Dieta Dash, come porre fine alla pressione alta

Dieta Dash, come porre fine alla pressione alta

Il termine Dash non è più collegato allo smacchiante per eccellenza, ma ad un regime alimentare nato negli anni ’90 e che è stato diffuso con la promessa di stare meglio in caso di ipertensione. Un regime eletto anche negli ultimi anni “migliore dieta” negli Stati Uniti. Wow, son troppo curiosa di approfondire la dieta Dash, per porre fine alla pressione alta.

Dash è un acronimo che sta per Dietary Approaches to Stop Hypertension, ed è stata presentata come efficace nella prevenzione e nella cura di patologie cardiovascolari di vario genere, tra le quali spicca la pressione alta – sofferta da molti, senza tuttavia uscirne mai. Ecco i principi pratici (diamo per scontato che fritti e fast food non dovrebbero essere presi in considerazione):

Meno carne rossa

La carne rossa è digerita molto faticosamente dal nostro metabolismo, finendo per giacere anche giorni nel nostro intestino: ciò porta ad un eccessivo e non necessario lavoro extra da parte del nostro corpo, seguito e pompato dal cuore. Non vi è mai capitato di sudare ed essere affaticati dopo aver mangiato una bisteccona? L’idea rende.

Molto meno sodio

Il sodio è uno dei nemici numero uno se si sta cercando di diminuire la propria pressione. Sarebbe bene diminuire drasticamente – se non abolire ove possibile – l’uso del sale in cucina. La dieta Dash indica che la quantità di sodio giornaliera dovrebbe essere un valore tra 1,5 g e 2,5 g. Va da sé che andrebbero aboliti:

  • alimenti sotto sale e sottaceto;
  • alimenti affumicati;
  • salumi

Più frutta e verdura

Frutta e verdure portano vitamine, fibre, moltissima acqua, aiutano il transito intestinale prevenendo il “sovraccarico” metabolico e, di conseguenza, un eccessivo sforzo del cuore. La preferenza dovrebbe essere una verdura di stagione, meno cotta possibile anche se i minestroni sono consentiti.

Sì ad alimenti con magnesio

Il magnesio è un elemento amico che ha tantissime proprietà, tra le quali agire positivamente sulla regolazione della pressione arteriosa. Sì quindi a banane, avocado, cereali integrali, mandorle.

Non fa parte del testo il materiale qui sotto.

-- ==== Sys2Proof/Laws/Motin.lean ====
section
/-! SUPPORT. What the Motin engine's shared operations can do: sending and answering, taking a request, and the writes that
wait for a reply. -/

namespace Sys2Proof.Machine

/-- Sending leaves the module itself alone. -/
@[simp] theorem State.send_toCore (s : State) (p : Nat) (a : NetAddr) (k ty id r : Nat) (b : List Byte) :
    (s.send p a k ty id r b).toCore = s.toCore := rfl

/-- Answering leaves the module itself alone (R277, R285). -/
@[simp] theorem State.answer_toCore (s : State) (p : Nat) (r : Request) (c : Nat) (b : List Byte) :
    (s.answer p r c b).toCore = s.toCore := rfl

@[simp] theorem State.answer_pending (s : State) (p : Nat) (r : Request) (c : Nat) (b : List Byte) :
    (s.answer p r c b).pending = s.pending := rfl

@[simp] theorem State.answer_keyWrites (s : State) (p : Nat) (r : Request) (c : Nat) (b : List Byte) :
    (s.answer p r c b).motin.keyWrites = s.motin.keyWrites := by
  unfold State.answer State.send; dsimp only; split <;> rfl

@[simp] theorem State.answer_addrWrites (s : State) (p : Nat) (r : Request) (c : Nat) (b : List Byte) :
    (s.answer p r c b).motin.addrWrites = s.motin.addrWrites := by
  unfold State.answer State.send; dsimp only; split <;> rfl

/-- A message sent is the newest of the outbox, under the number after the last one of its key slot (R281). -/
theorem Motin.send_outbox (m : Motin) (p : Nat) (a : NetAddr) (k ty id r : Nat) (b : List Byte) :
    (m.send p a k ty id r b).outbox = ⟨p, a, k, Tab.get m.seqOut k 0 + 1,
      message (m.key k) ty k (Tab.get m.seqOut k 0 + 1) id r b⟩ :: m.outbox := rfl

/-- Sending moves the last number of its key slot up by one and leaves the other slots' numbers (R281). -/
theorem Motin.send_seqOut (m : Motin) (p : Nat) (a : NetAddr) (k ty id r : Nat) (b : List Byte) (j : Nat) :
    Tab.get (m.send p a k ty id r b).seqOut j 0 = if j = k then Tab.get m.seqOut k 0 + 1 else Tab.get m.seqOut j 0 := by
  simp only [Motin.send]
  split
  · next h => subst h; exact Tab.get_put_self _ _ _ _
  · next h => exact Tab.get_put_ne _ _ _ _ h

/-- Where no key and no address waits for its reply, the end of a reply changes nothing (R282, R311). -/
theorem State.afterReply_nil {s : State} (h1 : s.motin.keyWrites = []) (h2 : s.motin.addrWrites = []) : s.afterReply = s := by
  have e : ({ s.motin with keyWrites := [], addrWrites := [] } : Motin) = s.motin := by
    cases hm : s.motin; simp_all
  simp only [State.afterReply, h1, h2, List.foldl_nil]
  rw [e]

/-- What a command of a TYPE does when the engine takes a request of it whose sender may send it: it handles the request on
the state without it, and the collector samples the lines (R283, R284). -/
theorem State.serves_takes {s : State} {p : Path} {r : Request} {rest : List Request} {type : Nat} {h : Request → State → State}
    (t : s.Takes p r rest) (e : r.type = type) (ha : activeOnly type = true → s.toCore.fromActive p.val r = true)
    (k1 : (h r (s.taken p rest)).motin.keyWrites = []) (k2 : (h r (s.taken p rest)).motin.addrWrites = []) :
    s.serves p.val type h = .next (State.settle (h r (s.taken p rest))) := by
  obtain ⟨hl, hq, ht, hb, hs, hn, _, _⟩ := t
  have hn : (s.motin.take p.val rest).repeats p.val r = none := hn
  simp only [State.serves, State.serve, hl.1, hq, e, ht, hb]
  have : (activeOnly type && !s.toCore.fromActive p.val r) = false := by
    cases x : activeOnly type
    · rfl
    · simp [ha x]
  simp only [ne_eq, not_true_eq_false, Bool.true_eq_false, or_self, if_false, this, hs, Bool.false_eq_true, hn]
  rw [State.afterReply_nil k1 k2]

/-- The same where handling it reports no line and no event. -/
theorem State.serves_takes_calm {s : State} {p : Path} {r : Request} {rest : List Request} {type : Nat}
    {h : Request → State → State} (t : s.Takes p r rest) (e : r.type = type)
    (ha : activeOnly type = true → s.toCore.fromActive p.val r = true) (v : State) (hv : h r (s.taken p rest) = v)
    (k1 : v.motin.keyWrites = []) (k2 : v.motin.addrWrites = []) (k3 : v.Calm) :
    s.serves p.val type h = .next v := by
  rw [State.serves_takes t e ha (hv ▸ k1) (hv ▸ k2), hv, State.settle_calm k3]

end Sys2Proof.Machine
end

Sì a cereali a basso indice glicemico

Mantenere basso l’indice glicemico nel sangue è fondamentale perché, al pari della caffeina, lo zucchero aumenta il battito cardiaco. Essendo i carboidrati zucchero, si dovrebbero prediligere cereali meno impattanti possibile: orzo, riso integrale, avena sono tra i più gettonati.

Niente caffeina o alcol

Dobbiamo rassegnarci all’idea: la caffeina accelera il ritmo cardiaco, non “sveglia” ma ti sveglia causa batticuore. Di conseguenza, è nemica dell’ipertensione. L’alcol ha in generale effetti negativi per sangue e cellule, così come per muscoli e metabolismo.

I nostri no

Ancora una volta, si parla mediaticamente di “dieta” anche se di fatto si tratta di consigli che ogni medico e nutrizionista consiglierebbe di base a chiunque, ipertensione arteriosa o no. Schiaffare però l’etichetta di “dieta” ha un doppio effetto: le persone ne sono più attratte – inizia quel meccanismo di speranza in miracoli – ma, in compenso, perde di pregnanza anche dove dovrebbe invece averne. Un nostro no potrebbe anche essere il fatto che la dieta Dash si rivolge a soggetti con pressione alta, suggerisce di seguire i dettami, ma non si sofferma molto sull’eventuale sovrappeso del soggetto in questione: risulta un po’ approssimativa.

Tutto ciò non è altro che l’aver riportato informazioni selezionate e confrontate su più fonti, come ad esempio questa. Come nessuno degli articoli che trattano di diete miracolose (ghiaccio, Lemme, Okinawa…), nemmeno queste intende sostituire un medico.